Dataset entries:
+===+
-- ==== Sys2Proof/Laws/State.lean ====
section
/-! SUPPORT. What each update of State does to each field: one lemma per field per update, so that no later proof unfolds a record update. -/

namespace Sys2Proof.Machine

/-! ## emit -/

@[simp] theorem State.emit_cfg (s : State) (e : Event) : (s.emit e).cfg = s.cfg := rfl
@[simp] theorem State.emit_mem (s : State) (e : Event) : (s.emit e).mem = s.mem := rfl
@[simp] theorem State.emit_state (s : State) (e : Event) : (s.emit e).state = s.state := rfl
@[simp] theorem State.emit_pending (s : State) (e : Event) : (s.emit e).pending = s.pending := rfl
@[simp] theorem State.emit_ready (s : State) (e : Event) : (s.emit e).ready = s.ready := rfl
@[simp] theorem State.emit_w (s : State) (e : Event) : (s.emit e).w = s.w := rfl
@[simp] theorem State.emit_bitLen (s : State) (e : Event) : (s.emit e).bitLen = s.bitLen := rfl
@[simp] theorem State.emit_byteCount (s : State) (e : Event) : (s.emit e).byteCount = s.byteCount := rfl
@[simp] theorem State.emit_wordCount (s : State) (e : Event) : (s.emit e).wordCount = s.wordCount := rfl
@[simp] theorem State.emit_rxLen (s : State) (e : Event) : (s.emit e).rxLen = s.rxLen := rfl
@[simp] theorem State.emit_rxOut (s : State) (e : Event) : (s.emit e).rxOut = s.rxOut := rfl
@[simp] theorem State.emit_cls (s : State) (e : Event) : (s.emit e).cls = s.cls := rfl
@[simp] theorem State.emit_csum (s : State) (e : Event) : (s.emit e).csum = s.csum := rfl
@[simp] theorem State.emit_ind (s : State) (e : Event) : (s.emit e).ind = s.ind := rfl
@[simp] theorem State.emit_settleLeft (s : State) (e : Event) : (s.emit e).settleLeft = s.settleLeft := rfl
@[simp] theorem State.emit_txExpect (s : State) (e : Event) : (s.emit e).txExpect = s.txExpect := rfl
@[simp] theorem State.emit_txSent (s : State) (e : Event) : (s.emit e).txSent = s.txSent := rfl
@[simp] theorem State.emit_fault (s : State) (e : Event) : (s.emit e).fault = s.fault := rfl
@[simp] theorem State.emit_rxq (s : State) (e : Event) : (s.emit e).rxq = s.rxq := rfl
@[simp] theorem State.emit_rxReady (s : State) (e : Event) : (s.emit e).rxReady = s.rxReady := rfl
@[simp] theorem State.emit_arrivals (s : State) (e : Event) : (s.emit e).arrivals = s.arrivals := rfl
@[simp] theorem State.emit_txq (s : State) (e : Event) : (s.emit e).txq = s.txq := rfl
@[simp] theorem State.emit_trace (s : State) (e : Event) : (s.emit e).trace = s.trace ++ [e] := rfl
@[simp] theorem State.emit_draws (s : State) (e : Event) : (s.emit e).draws = s.draws := rfl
+===+
**What this task involves**:
Your answer must be an exact copy of all the entries.

**Output for this task**:
-- ==== Sys2Proof/Laws/State.lean ====
section
/-! SUPPORT. What each update of State does to each field: one lemma per field per update, so that no later proof unfolds a record update. -/

namespace Sys2Proof.Machine

/-! ## emit -/

@[simp] theorem State.emit_cfg (s : State) (e : Event) : (s.emit e).cfg = s.cfg := rfl
@[simp] theorem State.emit_mem (s : State) (e : Event) : (s.emit e).mem = s.mem := rfl
@[simp] theorem State.emit_state (s : State) (e : Event) : (s.emit e).state = s.state := rfl
@[simp] theorem State.emit_pending (s : State) (e : Event) : (s.emit e).pending = s.pending := rfl
@[simp] theorem State.emit_ready (s : State) (e : Event) : (s.emit e).ready = s.ready := rfl
@[simp] theorem State.emit_w (s : State) (e : Event) : (s.emit e).w = s.w := rfl
@[simp] theorem State.emit_bitLen (s : State) (e : Event) : (s.emit e).bitLen = s.bitLen := rfl
@[simp] theorem State.emit_byteCount (s : State) (e : Event) : (s.emit e).byteCount = s.byteCount := rfl
@[simp] theorem State.emit_wordCount (s : State) (e : Event) : (s.emit e).wordCount = s.wordCount := rfl
@[simp] theorem State.emit_rxLen (s : State) (e : Event) : (s.emit e).rxLen = s.rxLen := rfl
@[simp] theorem State.emit_rxOut (s : State) (e : Event) : (s.emit e).rxOut = s.rxOut := rfl
@[simp] theorem State.emit_cls (s : State) (e : Event) : (s.emit e).cls = s.cls := rfl
@[simp] theorem State.emit_csum (s : State) (e : Event) : (s.emit e).csum = s.csum := rfl
@[simp] theorem State.emit_ind (s : State) (e : Event) : (s.emit e).ind = s.ind := rfl
@[simp] theorem State.emit_settleLeft (s : State) (e : Event) : (s.emit e).settleLeft = s.settleLeft := rfl
@[simp] theorem State.emit_txExpect (s : State) (e : Event) : (s.emit e).txExpect = s.txExpect := rfl
@[simp] theorem State.emit_txSent (s : State) (e : Event) : (s.emit e).txSent = s.txSent := rfl
@[simp] theorem State.emit_fault (s : State) (e : Event) : (s.emit e).fault = s.fault := rfl
@[simp] theorem State.emit_rxq (s : State) (e : Event) : (s.emit e).rxq = s.rxq := rfl
@[simp] theorem State.emit_rxReady (s : State) (e : Event) : (s.emit e).rxReady = s.rxReady := rfl
@[simp] theorem State.emit_arrivals (s : State) (e : Event) : (s.emit e).arrivals = s.arrivals := rfl
@[simp] theorem State.emit_txq (s : State) (e : Event) : (s.emit e).txq = s.txq := rfl
@[simp] theorem State.emit_trace (s : State) (e : Event) : (s.emit e).trace = s.trace ++ [e] := rfl
@[simp] theorem State.emit_draws (s : State) (e : Event) : (s.emit e).draws = s.draws := rfl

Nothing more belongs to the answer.